Nothing but the lines from the one with "## Security -/" down to the one with "recField data 8 1" should be returned, exactly and with both ends included, from the material below.

- - -

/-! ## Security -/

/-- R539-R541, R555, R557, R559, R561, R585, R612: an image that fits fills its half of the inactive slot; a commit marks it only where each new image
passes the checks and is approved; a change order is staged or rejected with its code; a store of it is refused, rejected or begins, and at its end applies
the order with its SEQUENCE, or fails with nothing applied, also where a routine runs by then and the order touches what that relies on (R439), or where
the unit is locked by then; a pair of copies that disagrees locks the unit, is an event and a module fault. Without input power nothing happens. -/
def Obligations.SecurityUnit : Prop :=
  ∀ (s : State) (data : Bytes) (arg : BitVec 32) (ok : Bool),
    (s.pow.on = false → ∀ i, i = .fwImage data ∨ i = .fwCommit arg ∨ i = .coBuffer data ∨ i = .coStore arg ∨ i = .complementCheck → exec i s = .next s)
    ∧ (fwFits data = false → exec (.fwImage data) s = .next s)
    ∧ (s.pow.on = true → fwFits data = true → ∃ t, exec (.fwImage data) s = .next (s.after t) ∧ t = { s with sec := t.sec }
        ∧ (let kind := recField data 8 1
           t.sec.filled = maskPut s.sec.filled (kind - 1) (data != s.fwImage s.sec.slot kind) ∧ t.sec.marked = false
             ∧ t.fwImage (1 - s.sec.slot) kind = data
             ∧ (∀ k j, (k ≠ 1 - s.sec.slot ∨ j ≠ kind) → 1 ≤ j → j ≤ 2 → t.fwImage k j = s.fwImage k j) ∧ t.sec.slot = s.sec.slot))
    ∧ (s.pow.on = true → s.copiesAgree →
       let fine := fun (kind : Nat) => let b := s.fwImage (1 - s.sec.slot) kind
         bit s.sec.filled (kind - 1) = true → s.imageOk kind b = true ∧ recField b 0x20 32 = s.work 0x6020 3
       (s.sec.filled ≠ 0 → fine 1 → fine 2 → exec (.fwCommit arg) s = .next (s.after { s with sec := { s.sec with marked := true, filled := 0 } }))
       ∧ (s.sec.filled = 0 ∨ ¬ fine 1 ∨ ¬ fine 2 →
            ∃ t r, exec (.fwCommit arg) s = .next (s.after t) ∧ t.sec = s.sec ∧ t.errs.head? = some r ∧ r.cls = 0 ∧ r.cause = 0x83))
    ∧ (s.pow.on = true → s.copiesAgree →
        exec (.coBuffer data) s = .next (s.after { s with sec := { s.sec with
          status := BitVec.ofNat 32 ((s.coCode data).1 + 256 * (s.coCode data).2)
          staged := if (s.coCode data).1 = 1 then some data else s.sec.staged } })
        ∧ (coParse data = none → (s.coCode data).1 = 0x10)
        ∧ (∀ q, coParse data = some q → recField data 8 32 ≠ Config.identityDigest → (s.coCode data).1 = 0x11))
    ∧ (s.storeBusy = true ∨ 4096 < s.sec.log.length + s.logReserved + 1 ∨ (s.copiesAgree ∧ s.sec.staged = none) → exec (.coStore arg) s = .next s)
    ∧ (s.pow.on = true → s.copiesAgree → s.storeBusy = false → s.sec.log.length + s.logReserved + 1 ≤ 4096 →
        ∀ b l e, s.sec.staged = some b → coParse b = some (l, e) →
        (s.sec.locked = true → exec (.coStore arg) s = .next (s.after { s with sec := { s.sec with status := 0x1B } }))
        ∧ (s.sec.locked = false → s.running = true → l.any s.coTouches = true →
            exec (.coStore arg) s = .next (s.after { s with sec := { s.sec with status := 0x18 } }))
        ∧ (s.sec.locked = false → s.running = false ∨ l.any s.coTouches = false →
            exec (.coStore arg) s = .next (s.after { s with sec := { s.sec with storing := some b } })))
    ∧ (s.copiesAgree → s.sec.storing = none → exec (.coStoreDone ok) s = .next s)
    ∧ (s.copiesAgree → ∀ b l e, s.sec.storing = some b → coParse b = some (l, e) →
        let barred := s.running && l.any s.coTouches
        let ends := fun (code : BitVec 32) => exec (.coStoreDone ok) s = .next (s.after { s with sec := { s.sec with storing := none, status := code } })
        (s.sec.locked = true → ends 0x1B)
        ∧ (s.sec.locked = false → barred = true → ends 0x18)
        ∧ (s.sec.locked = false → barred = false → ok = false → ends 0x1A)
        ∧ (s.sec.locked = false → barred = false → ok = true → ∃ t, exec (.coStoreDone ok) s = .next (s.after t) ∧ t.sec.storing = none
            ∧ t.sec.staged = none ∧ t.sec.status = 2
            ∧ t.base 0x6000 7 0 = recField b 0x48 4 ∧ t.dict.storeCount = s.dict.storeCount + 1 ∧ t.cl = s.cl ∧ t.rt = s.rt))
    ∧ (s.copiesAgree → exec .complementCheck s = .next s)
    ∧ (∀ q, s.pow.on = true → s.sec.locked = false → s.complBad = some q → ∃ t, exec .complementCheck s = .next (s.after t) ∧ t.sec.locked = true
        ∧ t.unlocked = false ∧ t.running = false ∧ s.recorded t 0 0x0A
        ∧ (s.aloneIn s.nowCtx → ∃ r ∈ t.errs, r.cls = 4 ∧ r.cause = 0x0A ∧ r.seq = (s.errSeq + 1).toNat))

- - -

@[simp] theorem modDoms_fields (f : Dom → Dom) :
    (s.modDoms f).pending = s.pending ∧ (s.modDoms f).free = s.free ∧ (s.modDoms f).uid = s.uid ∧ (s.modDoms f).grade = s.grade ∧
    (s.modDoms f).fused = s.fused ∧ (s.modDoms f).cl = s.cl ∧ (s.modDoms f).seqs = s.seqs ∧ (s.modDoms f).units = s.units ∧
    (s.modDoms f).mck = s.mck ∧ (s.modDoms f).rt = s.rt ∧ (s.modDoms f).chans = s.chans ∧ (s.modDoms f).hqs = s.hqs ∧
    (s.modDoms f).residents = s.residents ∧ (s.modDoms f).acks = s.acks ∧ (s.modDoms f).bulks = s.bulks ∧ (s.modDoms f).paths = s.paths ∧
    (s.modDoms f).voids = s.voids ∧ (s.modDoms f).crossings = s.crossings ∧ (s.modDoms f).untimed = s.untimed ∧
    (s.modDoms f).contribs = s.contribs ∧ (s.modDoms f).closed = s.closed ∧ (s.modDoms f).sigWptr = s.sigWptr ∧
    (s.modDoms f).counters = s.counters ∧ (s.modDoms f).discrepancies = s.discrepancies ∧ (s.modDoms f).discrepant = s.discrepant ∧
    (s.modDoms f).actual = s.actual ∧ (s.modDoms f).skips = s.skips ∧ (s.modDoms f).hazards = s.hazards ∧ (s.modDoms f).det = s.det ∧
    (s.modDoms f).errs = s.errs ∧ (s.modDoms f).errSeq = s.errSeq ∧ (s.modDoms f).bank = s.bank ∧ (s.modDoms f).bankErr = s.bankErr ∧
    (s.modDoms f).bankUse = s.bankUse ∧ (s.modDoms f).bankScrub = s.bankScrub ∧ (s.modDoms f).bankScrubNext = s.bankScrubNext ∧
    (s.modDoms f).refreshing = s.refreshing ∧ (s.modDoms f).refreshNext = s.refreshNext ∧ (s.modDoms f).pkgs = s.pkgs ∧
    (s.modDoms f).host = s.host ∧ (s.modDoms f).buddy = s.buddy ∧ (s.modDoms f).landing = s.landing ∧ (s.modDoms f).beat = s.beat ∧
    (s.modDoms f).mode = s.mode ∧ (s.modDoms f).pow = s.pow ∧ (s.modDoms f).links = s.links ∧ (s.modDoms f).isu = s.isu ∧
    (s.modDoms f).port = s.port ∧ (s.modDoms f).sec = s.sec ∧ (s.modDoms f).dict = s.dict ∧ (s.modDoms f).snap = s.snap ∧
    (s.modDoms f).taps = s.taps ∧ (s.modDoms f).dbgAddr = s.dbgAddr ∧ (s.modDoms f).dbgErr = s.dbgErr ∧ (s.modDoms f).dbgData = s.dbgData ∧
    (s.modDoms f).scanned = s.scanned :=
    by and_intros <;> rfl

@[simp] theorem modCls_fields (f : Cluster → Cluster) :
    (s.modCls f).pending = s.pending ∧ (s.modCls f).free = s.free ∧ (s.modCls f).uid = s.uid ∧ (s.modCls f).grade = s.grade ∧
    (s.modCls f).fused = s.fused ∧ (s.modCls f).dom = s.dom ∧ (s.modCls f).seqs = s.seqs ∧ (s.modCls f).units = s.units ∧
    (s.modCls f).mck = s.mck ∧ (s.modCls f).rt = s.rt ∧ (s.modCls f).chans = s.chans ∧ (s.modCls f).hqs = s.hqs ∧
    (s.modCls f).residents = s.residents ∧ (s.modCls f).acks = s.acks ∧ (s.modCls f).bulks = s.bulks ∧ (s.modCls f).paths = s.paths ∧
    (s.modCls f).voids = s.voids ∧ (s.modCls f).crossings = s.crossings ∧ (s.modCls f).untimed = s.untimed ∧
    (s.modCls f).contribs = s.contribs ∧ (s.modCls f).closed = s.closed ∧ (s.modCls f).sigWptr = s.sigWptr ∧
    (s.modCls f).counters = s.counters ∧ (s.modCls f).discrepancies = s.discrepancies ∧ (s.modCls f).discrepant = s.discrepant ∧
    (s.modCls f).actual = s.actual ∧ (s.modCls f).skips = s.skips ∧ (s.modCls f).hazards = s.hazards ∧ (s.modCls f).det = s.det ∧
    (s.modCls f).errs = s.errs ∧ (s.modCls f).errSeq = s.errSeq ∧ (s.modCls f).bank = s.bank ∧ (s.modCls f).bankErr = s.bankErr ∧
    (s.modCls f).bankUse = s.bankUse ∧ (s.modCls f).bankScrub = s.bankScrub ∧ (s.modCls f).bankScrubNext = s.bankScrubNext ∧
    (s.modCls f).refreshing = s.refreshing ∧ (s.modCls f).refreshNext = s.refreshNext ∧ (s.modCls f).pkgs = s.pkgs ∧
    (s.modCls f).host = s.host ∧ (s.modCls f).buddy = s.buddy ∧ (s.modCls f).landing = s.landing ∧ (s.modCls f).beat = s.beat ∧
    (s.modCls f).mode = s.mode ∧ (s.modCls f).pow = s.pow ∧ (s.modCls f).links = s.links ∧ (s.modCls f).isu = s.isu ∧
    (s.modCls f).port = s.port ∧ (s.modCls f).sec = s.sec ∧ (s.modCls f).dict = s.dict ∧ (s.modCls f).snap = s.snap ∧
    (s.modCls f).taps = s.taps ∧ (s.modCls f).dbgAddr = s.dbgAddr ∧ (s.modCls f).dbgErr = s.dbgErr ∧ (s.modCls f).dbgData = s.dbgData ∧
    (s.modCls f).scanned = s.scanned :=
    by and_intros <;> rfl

- - -

SOLUTION BELOW:
/-! ## Security -/

/-- R539-R541, R555, R557, R559, R561, R585, R612: an image that fits fills its half of the inactive slot; a commit marks it only where each new image
passes the checks and is approved; a change order is staged or rejected with its code; a store of it is refused, rejected or begins, and at its end applies
the order with its SEQUENCE, or fails with nothing applied, also where a routine runs by then and the order touches what that relies on (R439), or where
the unit is locked by then; a pair of copies that disagrees locks the unit, is an event and a module fault. Without input power nothing happens. -/
def Obligations.SecurityUnit : Prop :=
  ∀ (s : State) (data : Bytes) (arg : BitVec 32) (ok : Bool),
    (s.pow.on = false → ∀ i, i = .fwImage data ∨ i = .fwCommit arg ∨ i = .coBuffer data ∨ i = .coStore arg ∨ i = .complementCheck → exec i s = .next s)
    ∧ (fwFits data = false → exec (.fwImage data) s = .next s)
    ∧ (s.pow.on = true → fwFits data = true → ∃ t, exec (.fwImage data) s = .next (s.after t) ∧ t = { s with sec := t.sec }
        ∧ (let kind := recField data 8 1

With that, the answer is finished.